What is required
Scan the listing for the word "last", and copy out each line where it is found.

Data to process Block Start

/-- A loop port. Currents are in codes of 24 mA / 65,536, voltages in mV. -/
structure PortSt where
  state   : PortState := .off
  mode    : Nat := 0           -- PORT_CTL.MODE in effect since the last P_OUT
  d       : Nat := 0           -- the command's code before the thermal limit and sharing
  code    : Nat := 0           -- the code in effect
  limit   : Nat := 0xFFFF      -- thermal current limit
  cut     : Nat := 0           -- headroom steps of 0.1 V taken (R265)
  fault   : Bool := false      -- the NE 43 fault level is driven
  short   : Bool := false      -- COMPLIANCE
  low     : Bool := false      -- COMP_DIR
  shortN  : Nat := 0           -- consecutive windows in shortfall
  shortEp : Bool := false      -- the COMPLIANCE event was raised in this episode
  openN   : Nat := 0
  okN     : Nat := 0
  isOpen  : Bool := false
  meas    : Nat := 0
  own     : Nat := 0           -- the mean own current
  vt      : Nat := 0
  rail    : Nat := 0
  target  : Nat := 0           -- the rail target (R261); 0 with the buck stopped
  vpk     : Nat := 0           -- the terminal peak and the windows for which it still holds
  vhold   : Nat := 0
  temp    : Int := 0
  shuts   : List Nat := []     -- OP_SEC of the shutdowns within 600 s (R269)
  shutAt  : Nat := 0           -- instant of the last shutdown, in CK_TIME cycles
  shutDue : Bool := false      -- a shutdown in a restart, which the logic die has yet to hear of
  pfOff   : Bool := false      -- turned off by a power failure (R284)
  retired : Bool := false
  retDue  : Option Nat := none
  full    : Bool := false      -- shares with w = 1
  trim    : Int := 0
  shareN  : Nat := 0           -- windows with the total below 75 % (R280)
  overN   : Nat := 0           -- windows with the total above 125 % (R281)
  dropped : Bool := false      -- twin B's own target is zero (R281)
  deriving DecidableEq, Repr

/-- A message on the line (R274): preamble characters and FIFO characters still to come, the character being sent, and the
next bit of it. -/
structure FskMsg where
  pre     : Nat
  left    : Nat
  char    : Nat
  bit     : Nat
  clipped : Bool
  phase   : Nat                -- the phase at which the next bit starts, in sixths of a cycle
  deriving DecidableEq, Repr

/-- The tone of a bit on the line (R273, R279): a mark (true) or a space, the phase at its start in sixths of a cycle, half the amplitude of
1 mA peak to peak in shared current, and the constant added to it, in units of 3/(22π) of the sine's amplitude. -/
structure Tone where
  mark  : Bool
  phase : Nat
  half  : Bool
  const : Int
  deriving DecidableEq, Repr

/-- A port's modem (R273–R277). -/
structure FskSt where
  tx      : List Nat := []
  rx      : List Word := []    -- received characters as RX_DATA returns them, oldest first
  goDue   : Option Nat := none -- a TX_GO applied at the rim takes effect at the next P_OUT
  held    : Option Nat := none -- a message that waits for the line, with its LEN
  msg     : Option FskMsg := none
  abort   : Bool := false
  out     : Option Tone := none   -- the tone on the line
  cutDue  : Bool := false      -- a message ended in a restart, which the logic die has yet to report (R283)
  cd      : Bool := false
  blank   : Nat := 0           -- the receiver is blanked until this instant
  first   : Bool := false      -- the next character is the first since carrier detect
  ovr     : Bool := false      -- characters were lost before the next one stored
  errP    : Bool := false      -- FSK_ERR 0, 1 and 2 raised in this received message
  errF    : Bool := false
  errO    : Bool := false
  rxErr   : Nat := 0
  rxOvr   : Nat := 0
  txDrop  : Nat := 0
  deriving DecidableEq, Repr

end Sys2Proof.Machine
end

Data to process Block End

Result for this exercise
  mode    : Nat := 0           -- PORT_CTL.MODE in effect since the last P_OUT
  shutAt  : Nat := 0           -- instant of the last shutdown, in CK_TIME cycles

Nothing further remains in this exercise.